Decided June 5, 1936.

Appeal from Clay Circuit Court.

WILLIAM RICE for appellant.

A.D. HALL for appellee.


This action was instituted in the Clay circuit court by the appellee, Taylor Keith, against J.M. Lyttle, judge of the Clay county court, seeking a binding declaration of rights as to the validity of section 43 (the emergency clause) of Houses Bill 156, known as the Local Option Law, enacted into law at the regular 1936 session of the General Assembly.

Said emergency clause of the act (section 43) provides that:

"An emergency is hereby declared to exist, and this Act shall be effective from and after its passage and approval by the Governor."
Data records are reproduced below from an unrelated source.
/-- R28: any other point goes on from its s. -/
theorem pipeline_s_of_held {old : Nat} (hs : p.s = some old) (hr : p.reseed = false) :
    (pipeline cfg t temp raw p).s = some (smooth old (sampleV2 cfg t temp raw) cfg.weight) := by
  simp only [pipeline, sampleV2, hs, hr, Bool.false_eq_true, if_false]

/-- R29: the rise is taken between the old s and the new one. -/
theorem pipeline_rise_of_held {old : Nat} (hs : p.s = some old) (hr : p.reseed = false) :
    (pipeline cfg t temp raw p).rise =
      some (riseOf cfg.kind.rising old (smooth old (sampleV2 cfg t temp raw) cfg.weight)) := by
  simp only [pipeline, sampleV2, hs, hr, Bool.false_eq_true, if_false, Option.map_some]

end Fields

/-! ### Linearising (R20, R21) -/

theorem linearise_of_le {raw zero_ span : Nat} (h : zero_ ≤ raw) :
    linearise raw zero_ span = (raw - zero_) * span / 4096 := if_pos h

theorem linearise_of_lt {raw zero_ span : Nat} (h : raw < zero_) : linearise raw zero_ span = 0 :=
  if_neg (Nat.not_le.mpr h)

theorem linearise_span_zero (raw zero_ : Nat) : linearise raw zero_ 0 = 0 := by
  simp only [linearise, Nat.mul_zero, Nat.zero_div, ite_self]

theorem driftTest_iff {raw zero_ tol : Nat} : driftTest raw zero_ tol = true ↔ raw < zero_ ∧ tol < zero_ - raw :=
  decide_eq_true_iff

theorem driftTest_tol_zero_iff {raw zero_ : Nat} : driftTest raw zero_ 0 = true ↔ raw < zero_ := by
  rw [driftTest_iff]; omega

/-- Settles O16, from v1 and DRIFT after a sample. -/
theorem lineariseAndDrift : Obligations.LineariseAndDrift := by
  intro cfg t temp raw p
  refine ⟨fun h => ?above, fun h => ?below, fun h => ?noSpan, driftTest_iff, fun tol => ⟨fun h => ?tolZero, ?frame⟩⟩
  case above => rw [pipeline_v1, linearise_of_le h]
  case below => rw [pipeline_v1, linearise_of_lt h]
  case noSpan => rw [pipeline_v1, h, linearise_span_zero]
  case tolZero => subst h; exact driftTest_tol_zero_iff
  case frame => exact pipeline_driftTol_frame cfg t temp raw p tol

/-! ### Compensating and the rise (R27, R29, R30) -/

/-- Settles O17: the first half from v2 and OVER_RANGE after a sample, the second by whether the point has an s to go on
from. -/
theorem compensateAndRise : Obligations.CompensateAndRise := by
  refine ⟨fun cfg t temp raw p v1 factor h1 hf => ⟨pipeline_v2_of_factor h1 hf, pipeline_overRange_iff h1 hf⟩,
    fun cfg t temp raw p => ⟨pipeline_reseed .., pipeline_rise_of_fresh, fun old hs hr => ?held⟩⟩
  case held => exact ⟨_, pipeline_s_of_held hs hr, pipeline_rise_of_held hs hr⟩

/-! ### The smoothing step (R28) -/

/-- R28: the signed step of a sample, truncated towards zero, and one unit where that would be 0. -/
def smoothStep (s v2 w : Nat) : Int :=
  let step : Int := (((v2 : Int) - s) * w).tdiv 16
  if step ≠ 0 then step else if s < v2 then 1 else if v2 < s then -1 else 0

theorem smooth_eq_toNat (s v2 w : Nat) : smooth s v2 w = ((s : Int) + smoothStep s v2 w).toNat := by
  simp only [smooth, smoothStep, ite_not]

/-- The size of the step over a distance d: the share of w sixteenths, at least one unit unless d is 0. -/
def smoothMove (d w : Nat) : Nat := max (min d 1) (d * w / 16)

@[simp] theorem smoothMove_zero (w : Nat) : smoothMove 0 w = 0 := by unfold smoothMove; omega

theorem smoothMove_pos {d : Nat} (w : Nat) (h : 0 < d) : 0 < smoothMove d w := by
  unfold smoothMove; omega

/-- R28: the step is at most the distance, because w is at most 16. -/
theorem smoothMove_le (d : Nat) {w : Nat} (hw : w ≤ 16) : smoothMove d w ≤ d := by
  have share : d * w / 16 ≤ d := Nat.div_le_of_le_mul (by rw [Nat.mul_comm 16]; exact Nat.mul_le_mul_left d hw)
  unfold smoothMove; omega

theorem smoothMove_sixteen (d : Nat) : smoothMove d 16 = d := by
  unfold smoothMove; omega

theorem smoothStep_of_le {s v2 : Nat} (w : Nat) (h : s ≤ v2) : smoothStep s v2 w = smoothMove (v2 - s) w := by
  have share : (((v2 : Int) - s) * w).tdiv 16 = ((v2 - s) * w / 16 : Nat) := by
    rw [← Int.ofNat_sub h]; rfl
  rw [smoothStep, share, smoothMove]
  omega

theorem smoothStep_of_ge {s v2 : Nat} (w : Nat) (h : v2 ≤ s) : smoothStep s v2 w = -smoothMove (s - v2) w := by
  have share : (((v2 : Int) - s) * w).tdiv 16 = -((s - v2) * w / 16 : Nat) := by
    rw [← Int.neg_sub, Int.neg_mul, Int.neg_tdiv, ← Int.ofNat_sub h]; rfl
  rw [smoothStep, share, smoothMove]
  omega

theorem smooth_of_le {s v2 : Nat} (w : Nat) (h : s ≤ v2) : smooth s v2 w = s + smoothMove (v2 - s) w := by
  rw [smooth_eq_toNat, smoothStep_of_le w h]; omega

theorem smooth_of_ge {s v2 : Nat} (w : Nat) (h : v2 ≤ s) : smooth s v2 w = s - smoothMove (s - v2) w := by
  rw [smooth_eq_toNat, smoothStep_of_ge w h]; omega

/-- R28: the new s lies between the old s and v2. -/
theorem smooth_between (s v2 : Nat) {w : Nat} (hw : w ≤ 16) : min s v2 ≤ smooth s v2 w ∧ smooth s v2 w ≤ max s v2 := by
  obtain h | h := Nat.le_total s v2
  · have le := smoothMove_le (v2 - s) hw
    rw [smooth_of_le w h]; omega
  · have le := smoothMove_le (s - v2) hw
    rw [smooth_of_ge w h]; omega

theorem smooth_sixteen (s v2 : Nat) : smooth s v2 16 = v2 := by
  obtain h | h := Nat.le_total s v2
  · rw [smooth_of_le 16 h, smoothMove_sixteen]; omega
  · rw [smooth_of_ge 16 h, smoothMove_sixteen]; omega

@[simp] theorem smooth_self (v2 w : Nat) : smooth v2 v2 w = v2 := by
  rw [smooth_of_le w (Nat.le_refl v2), Nat.sub_self, smoothMove_zero, Nat.add_zero]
The petition alleged the act, so enacted, was duly approved by the Honorable A.B. Chandler, Governor of the commonwealth of Kentucky on the _____ day of February, 1936, and same became effective on that day and was in full force and effect on April 25, 1936, the day the petition was filed, seeking a binding declaration of rights as to the validity of its said emergency clause, upon the grounds: (1) That said emergency clause or the effective date of said act was not mentioned or included in the title of the act; and (2) that the reasons for said emergency are not stated or set out at length in said clause, or elsewhere in the body of the act.

A general demurrer was interposed to the petition and overruled, when the defendant, electing to stand upon the petition, suffered judgment to go according to its prayer.

The defendant's position is that the emergency clause is invalid and ineffective, and that, by reason thereof, the law would not become effective until on or about May 15, 1936, or 90 days after the adjournment of the regular session of the General Assembly at which enacted.

In the petition, filed April 25, 1936, it was not made to appear nor was it alleged that any local option election was sought to be called, or that the county judge had been petitioned to call or had ordered such an election held under the emergency provision of the statute, but the petition only alleged that plaintiff's rights as a citizen and taxpayer of Clay county were affected thereby, and that, by reason thereof, there existed an actual controversy between the plaintiff and the defendant, the former asserting and the latter denying the validity of the said emergency clause of the act, as to which he asked of the court a binding declaration of rights.

A demurrer, interposed to this petition, was overruled, when, upon the defendant's declining to amend, judgment was pronounced, declaring the emergency clause of the act to be valid.

From such judgment this appeal is prosecuted, but it was not brought before us for our review of this question as to the effective date of the act until after the act has become effective, both under the emergency clause of the act when, as it provides, approved by the Governor and about the middle of May or 90 days after the adjournment of the session in which enacted under operation of the general rule so providing. Constitution, section 55.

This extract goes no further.